The Company agreed to pay the sponsor a total of up to $10,000 per month in the aggregate for up to 24 months from the closing of the initial public offering, for office space, utilities and secretarial and administrative support. Services commenced on the effective date of the Registration Statement and will terminate upon the earlier of the consummation by us of a business combination or the liquidation of the Company.

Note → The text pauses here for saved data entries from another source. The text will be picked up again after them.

/-- The bytes that decode to `i` are its op byte, its Q-byte and its operands, as many as its op byte says. -/
theorem codeBytes_decode (hd : decode (s.codeBytes n) = .ok i []) :
    n = 2 + i.form.header.operandLength ∧ s.codeByte 0 = i.form.header.opByte ∧ s.codeByte 1 = i.form.qByte ∧
      s.bytesFrom 2 i.form.header.operandLength = i.form.operandBytes ∧
      headerOf i.form.header.opByte = some i.form.header := by
  obtain ⟨op, h, hbytes, hh, rfl, rfl⟩ := decode_eq_ok hd
  rw [List.append_nil] at hbytes
  have hn : n = 2 + i.form.header.operandLength := by
    have := congrArg List.length hbytes
    simp [State.codeBytes, length_operandBytes] at this
    omega
  rw [codeBytes_eq, hn, bytesFrom_add] at hbytes
  obtain ⟨h0, h1⟩ := List.cons.inj hbytes
  obtain ⟨h1, h2⟩ := List.cons.inj h1
  exact ⟨hn, h0, h1, h2, hh⟩

/-- Fetch answers what the bytes it hands to the decoder decode to (R131). -/
theorem fetchInstr_of_decode {rest : List Byte} (hr : s.CodeReadable (2 + h.operandLength))
    (hh : headerOf (s.codeByte 0) = some h)
    (hd : decode (s.codeByte 0 :: s.codeByte 1 :: s.fetchedOperands h (s.codeByte 1)) = .ok i rest) :
    ∃ t, s.fetchInstr = .ok i t ∧
      Fetching (((s.latchOp (s.codeByte 0)).latchQ (s.codeByte 1)).withBranchArr h (s.codeByte 1)) t
        (2 + h.operandLength) := by
  obtain ⟨u, hu, hfu⟩ := (Fetching.refl s).fetchByte hr (by omega)
  obtain ⟨v, hv, hfv⟩ := (hfu.latchOp (s.codeByte 0)).fetchByte hr (by omega)
  obtain ⟨w, hw, hfw⟩ := (hfv.latchQ (s.codeByte 1)).fetchRest (h := h) (s.codeByte 1) hr
  refine ⟨w, ?_, hfw⟩
  have hv : (u.latchOp (s.codeByte 0)).fetchByte = .ok (s.codeByte 1) v := hv
  have hw : (v.latchQ (s.codeByte 1)).fetchRest h (s.codeByte 1) =
      .ok (s.fetchedOperands h (s.codeByte 1)) w := hw
  unfold State.fetchInstr
  simp only [hu, hv, hw, hh, hd, Res.bind_ok]

/-- A direct `BC` by its header (R119). -/
theorem eq_bcZ0_of_header (hh : i.form.header = .addr .bc .direct) : ∃ a, i = .bcZ0 i.form.qByte a := by
  rw [← instr_form i, form_instr]
  generalize i.form = f at hh ⊢
  cases f with
  | addr op q o =>
    cases op <;> cases o <;>
      simp only [Form.header, Operand.mode, reduceCtorEq, Header.addr.injEq, false_and, and_false] at hh
    exact ⟨_, rfl⟩
  | two | one | cmd => cases hh
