theorem unreadRelation_generator : UnreadRelation AlikeButGenerator where
  alike h := by rw [h]
  update h _ _ _ _ _ _ _ := by rw [h]; rfl
  setST h _ := by rw [h]; rfl
  setDisp h _ := by rw [h]; rfl
  call h _ _ hs' := by revert hs'; rw [h]; exact fun _ => rfl
  ret h _ hs' := by revert hs'; rw [h]; exact fun _ => rfl
  report h _ := by rw [h]; rfl
  timerUpdate h := by rw [h]; rfl

/-- `RND` passes the generator on to its destination. -/
theorem execRnd_generator {s s' u : State} (h : AlikeButGenerator s s') (x : Reg) (kk : Byte)
    (hu : execRnd x kk s = .next u) : ∃ u', execRnd x kk s' = .next u' ∧ AlikeButGeneratorAnd x u u' := by
  obtain ⟨g, rfl⟩ : ∃ g, s' = { s with generator := g } := ⟨_, h⟩
  cases hu
  exact ⟨_, rfl, rfl, fun r hr => (getV_setV_other _ _ hr).trans (getV_setV_other _ _ hr).symm⟩

/-- A step on `RND` keeps them alike but for the generator and its destination. -/
theorem step_generator_of_rnd {s s' t : State} (h : AlikeButGenerator s s') {w : Word} {x : Reg} {kk : Byte}
    (hw : fetch s = .word w) (hd : decodeWord w = .insn (.rnd x kk)) (ht : step s = .next t) :
    ∃ t', step s' = .next t' ∧ AlikeButGeneratorAnd x t t' := by
  refine step_word_simulates (unreadRelation_generator.faulted_eq h) hw (unreadRelation_generator.fetch_eq h)
    (fun hQ => by rw [hQ.1]) (fun hQ => ⟨by rw [hQ.1]; rfl, hQ.2⟩) (fun u hu => ?_) ht
  rw [hd] at hu ⊢
  exact execRnd_generator (unreadRelation_generator.advance h) x kk hu

/-- Settles O57: no effect writes the generator, and `RND` alone reads it, into its destination. -/
theorem generatorSeenOnlyThroughRnd : Obligations.GeneratorSeenOnlyThroughRnd := by
  intro s s' t h ht
  refine ⟨step_keeps_generator ht, ?_⟩
  by_cases hd : ∃ w x kk, fetch s = .word w ∧ decodeWord w = .insn (.rnd x kk)
  · obtain ⟨w, x, kk, hw, hrnd⟩ := hd
    obtain ⟨t', ht', hQ, hreg⟩ := step_generator_of_rnd h hw hrnd ht
    refine ⟨t', ht', by rwa [← step_keeps_generator ht'], fun r hr => ⟨w, kk, hw, ?_⟩⟩
    rw [hrnd, not_imp_comm.mp (hreg r) hr]
  · obtain ⟨t', ht', hR⟩ := unreadRelation_generator.step_simulates h (fun _ => by rw [h]) (absurd · hd) ht
    have hv : t'.v = t.v := by rw [hR]
    refine ⟨t', ht', ?_, fun r hr => absurd (getV_congr hv r) hr⟩
    rw [← step_keeps_generator ht', hv]
    exact hR

end Sys2Proof.Proofs
end

section
/-! SUPPORT. Memory (spec 20_memory.md): accesses out of range, what may store, and a store that the next fetch reads. -/

namespace Sys2Proof.Proofs

open Sys2Proof.Machine Sys2Proof.Statements

/-! ## Out of range under `OOB_POLICY = fault` -/

/-- What a memory handler turned away answers: the lowest address out of range is `I`, or 4096 where `I` is below it (R60). -/
theorem checkedMem_boundsFaulted {n : Nat} {s : State} (e : State) (hp : s.cfg.oobPolicy = .fault) (hn : n ≠ 0)
    (h : 4096 < s.index.toNat + n) :
    checkedMem n s e = .next
      (boundsFaulted { s with pc := s.pc - 2 } .mem (if 4096 ≤ s.index.toNat then s.index.toNat else 4096)) := by
  rw [checkedMem_faults e hp (Nat.pos_of_ne_zero hn) h, max_comm, max_def]
  rfl

/-- Settles O13: each of the four is a memory handler over its `n` bytes at `I`. -/
theorem memoryInstructionOutOfRangeFaults : Obligations.MemoryInstructionOutOfRangeFaults := by
  intro s i n hp hi hn h
  obtain ⟨x, y, rfl⟩ | ⟨x, rfl, rfl⟩ | ⟨x, rfl, rfl⟩ | ⟨x, rfl, rfl⟩ := hi
  · exact checkedMem_boundsFaulted (drawSprite x y n s) hp hn h
  · exact checkedMem_boundsFaulted (s.memWriteList s.index.toNat (bcdDigits (s.getV x))) hp hn h
  · exact checkedMem_boundsFaulted (s.memWriteList s.index.toNat (registersUpTo s x)) hp hn h
  · exact checkedMem_boundsFaulted { s with v := registersLoaded s x } hp hn h

/-- Settles O14: both skips check their key index before they look at the key (R59). -/
theorem keyIndexOutOfRangeFaults : Obligations.KeyIndexOutOfRangeFaults :=
  fun s x hp h =>
    ⟨checkedKey_faults (s.skipIf (s.keyDown (s.getV x).toNat)) hp h,
      checkedKey_faults (s.skipIf (!s.keyDown (s.getV x).toNat)) hp h⟩
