-- ==== Sys2Proof/Machine/Dispatch.lean ====
section
/-! DEFINITION. One arm per command (30_encoding R105): the body of a legal command and its completion (44_control R232). -/

namespace Sys2Proof.Machine

-- 44_control.md, 40_validate_split.md, 41_charset.md, 42_checksum.md, 43_codec.md, in the order of the opcodes.
def exec (i : Instr) (s : State) : Host.Outcome State Fault Refusal :=
  match i with
  | .nop => Sys2Proof.Machine.execNop s
  | .validate => Sys2Proof.Machine.execValidate s
  | .mapDec arg => Sys2Proof.Machine.execMapDec arg s
  | .mapEnc arg => Sys2Proof.Machine.execMapEnc arg s
  | .strip => Sys2Proof.Machine.execStrip s
  | .chkInit => Sys2Proof.Machine.execChkInit s
  | .chkStep arg => Sys2Proof.Machine.execChkStep arg s
  | .chkHrp => Sys2Proof.Machine.execChkHrp s
  | .chkData => Sys2Proof.Machine.execChkData s
  | .chkFinal sel => Sys2Proof.Machine.execChkFinal sel s
  | .chkVerify => Sys2Proof.Machine.execChkVerify s
  | .encode sel => Sys2Proof.Machine.execEncode sel s
  | .decode => Sys2Proof.Machine.execDecode s

end Sys2Proof.Machine
end

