theorem getElem?_inputRange {s : State} {a b i : Nat} (h : a + i < b) :
    (inputRange s a b)[i]? = some (s.ibuf.read (a + i)) := by
  have hi : i < b - a := by omega
  simp [inputRange, hi]

/-- The HRP an ENCODE is given: the first HLEN_IN entries (43_codec R204). -/
def hrpInput (s : State) : List Byte := inputRange s 0 s.hlenIn.toNat

/-- The data values an ENCODE is given: the rest of the input (43_codec R204). -/
def dataInput (s : State) : List Byte := inputRange s s.hlenIn.toNat (inputLen s)

@[simp] theorem length_hrpInput (s : State) : (hrpInput s).length = s.hlenIn.toNat := length_inputRange s 0 _

@[simp] theorem length_dataInput (s : State) : (dataInput s).length = s.ilen.toNat - s.hlenIn.toNat :=
  length_inputRange s _ _

theorem hlenIn_add_length_dataInput {s : State} (hle : s.hlenIn.toNat ≤ s.ilen.toNat) :
    s.hlenIn.toNat + (dataInput s).length = s.ilen.toNat := by
  rw [length_dataInput, Nat.add_sub_cancel' hle]

/-- The lower-cased first entries of the input (43_codec R200, R202). -/
theorem map_lower_inputRange (s : State) (p : Nat) : (inputRange s 0 p).map lower = lowerHrp s p := by
  rw [inputRange, Nat.sub_zero, ← List.range_eq_range', List.map_map]
  rfl

/-- The encode function on an ENCODE's input, entry by entry (43_codec R202, R204). -/
theorem encodeString_input {s : State} (hle : s.hlenIn.toNat ≤ s.ilen.toNat) (k : Variant) :
    encodeString (hrpInput s) (dataInput s) k =
      if s.hlenIn.toNat < 1 then .error .hrpTooShort
      else if s.hlenIn.toNat > 83 then .error .hrpTooLong
      else if s.ilen.toNat + 7 > 90 then .error .hrpAndDpCombinedTooLong
      else if ∃ i, i < s.hlenIn.toNat ∧ (s.ibuf.read i < 0x21#8 ∨ s.ibuf.read i > 0x7E#8) then .error .charOutOfRange
      else if ∃ i, i < s.ilen.toNat ∧ (s.hlenIn.toNat ≤ i ∧ s.ibuf.read i > 31#8) then .error .charsetValueOutOfRange
      else .ok (encoded (hrpInput s) (dataInput s) k) := by
  have hcodes : (hrpInput s).any codeOutOfRange = true ↔
      ∃ i, i < s.hlenIn.toNat ∧ (s.ibuf.read i < 0x21#8 ∨ s.ibuf.read i > 0x7E#8) := by
    simp [hrpInput, mem_inputRange, codeOutOfRange, Config.codeMin, Config.codeMax]
  have hvalues : (∃ v ∈ dataInput s, v > 31#8) ↔
      ∃ i, i < s.ilen.toNat ∧ (s.hlenIn.toNat ≤ i ∧ s.ibuf.read i > 31#8) := by
    simp [dataInput, mem_inputRange, and_assoc, and_left_comm]
  simp only [encodeString_eq, length_hrpInput, hlenIn_add_length_dataInput hle, hcodes, hvalues]

/-- ENCODE's checks of ILEN and HLEN_IN, past the mismatch, are the encode function's own first three (43_codec R204). -/
theorem encodeBody_of_present {s : State} (ha : s.iabsent = false) (hle : s.hlenIn.toNat ≤ s.ilen.toNat) (k : Variant) :
    encodeBody k s = encodeString (hrpInput s) (dataInput s) k >>= fun out => finish (putOutput out 0 s) (some k) := by
  rw [encodeBody, if_neg (by simp [ha]), if_neg (Nat.not_lt.2 hle)]
  split_ifs with hmin hmax htotal
  · rw [encodeString_input hle, if_pos hmin]; rfl
  · rw [encodeString_input hle, if_neg hmin, if_pos hmax]; rfl
  · rw [encodeString_input hle, if_neg hmin, if_neg hmax, if_pos htotal]; rfl
  · show _ = encodeString (inputRange s 0 s.hlenIn.toNat) (inputRange s s.hlenIn.toNat (inputLen s)) k >>= _
    cases encodeString (inputRange s 0 s.hlenIn.toNat) (inputRange s s.hlenIn.toNat (inputLen s)) k <;> rfl

/-- The error of an ENCODE's input is the one its body raises (60_exceptions R245). -/
theorem encodeErrorOf_eq_reportedCode (s : State) (k : Variant) : encodeErrorOf s = reportedCode (encodeBody k s) := by
  rw [encodeErrorOf]
  split_ifs with ha hlt
  · rw [encodeBody, if_pos ha]; rfl
  · rw [encodeBody, if_neg ha, if_pos hlt]; rfl
  all_goals
    rw [encodeBody_of_present (by simpa using ha) (Nat.not_lt.1 hlt), encodeString_input (Nat.not_lt.1 hlt)]
    simp only [*, if_true, if_false]
    rfl

/-- Settles O29: the command completes with the error its body raises. -/
theorem encodeReportsTheFirstFailure : Obligations.EncodeReportsTheFirstFailure := by
  intro s k c h
  rw [encodeErrorOf_eq_reportedCode s k, reportedCode_eq_some_iff] at h
  obtain ⟨e, he, rfl⟩ := h
  exact exec_of_bodyOf_error (i := .encode k) he

/-- An ENCODE that finishes has its preconditions met, and puts out the string made (43_codec R204). -/
theorem encodeBody_eq_encoded {s : State} {k : Variant} {f : Finish} (h : encodeBody k s = .ok f) :
    s.hlenIn.toNat ≤ s.ilen.toNat ∧ Encodable (hrpInput s) (dataInput s) ∧
      f = ⟨putOutput (encoded (hrpInput s) (dataInput s) k) 0 s, some k, false⟩ := by
  obtain ⟨-, hle, -, out, hout, rfl⟩ := encodeBody_ok h
  obtain ⟨he, rfl⟩ := encodeString_eq_ok_iff.1 hout
  exact ⟨hle, he, rfl⟩

/-- The tag of a constant (30_encoding R103, 10_state R48). -/
theorem encCode_some (k : Variant) : encCode (some k) = tagCode k := by
  cases k <;> rfl

/-- A sequence that fits OBUF, put out, entry by entry (20_memory R88). -/
theorem read_putOutput_of_getElem? {s : State} (hm : s.obuf.wf = true) {out : List Byte}
    (hout : out.length ≤ Config.obufCap) (hlen : Nat) {i : Nat} {b : Byte} (h : out[i]? = some b) :
    (putOutput out hlen s).obuf.read i = b := by
  obtain ⟨hi, -⟩ := List.getElem?_eq_some_iff.1 h
  rw [read_putOutput_obuf hm hout, if_pos hi, List.getD_eq_getElem?_getD, h, Option.getD_some]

For the three months ended March 31, 2022 and for the period from January 15, 2021 (commencement of operations) through March 31, 2021, the Company has incurred $30,000 and $10,000, respectively for these services, of which such amount is included in the formation and operating costs on accompanying statements of operations.

Critical Accounting Estimates

Management does not believe that any recently issued, but not yet effective, accounting pronouncements, if currently adopted, would have a material effect on the Company’s condensed financial statements.

The preparation of financial statements and related disclosures in conformity with accounting principles generally accepted in the United States requires management to make estimates and assumptions that affect the reported amounts of assets and liabilities, disclosure of contingent assets and liabilities at the date of the financial statements, and income and expenses during the periods reported. Actual results could materially differ from those estimates. The Company has identified the following as its critical accounting policies:

Net Loss Per Share of Common Stock

The Company complies with accounting and disclosure requirements of Financial Accounting Standards Board Accounting Standard Codification, or FASB ASC, Topic 260, “Earnings Per Share.” Net loss per share of common stock is computed by dividing net loss attributable to common stockholders by the weighted average number of shares of common stock outstanding during the period, excluding common stock subject to forfeiture. The Company applies the two-class method in calculating earnings per share. The calculation of diluted loss per share of common stock does not consider the effect of the warrants issued in connection with the initial public offering since the exercise of the warrants are contingent upon the occurrence of future events and the inclusion of such warrants would be anti-dilutive.

Warrants

The Company does not use derivative instruments to hedge exposures to cash flow, market, or foreign currency risks. The Company evaluates all of its financial instruments, including issued stock purchase warrants, to determine if such instruments are derivatives or contain features that qualify as embedded derivatives, pursuant to ASC 480 and ASC 815-15.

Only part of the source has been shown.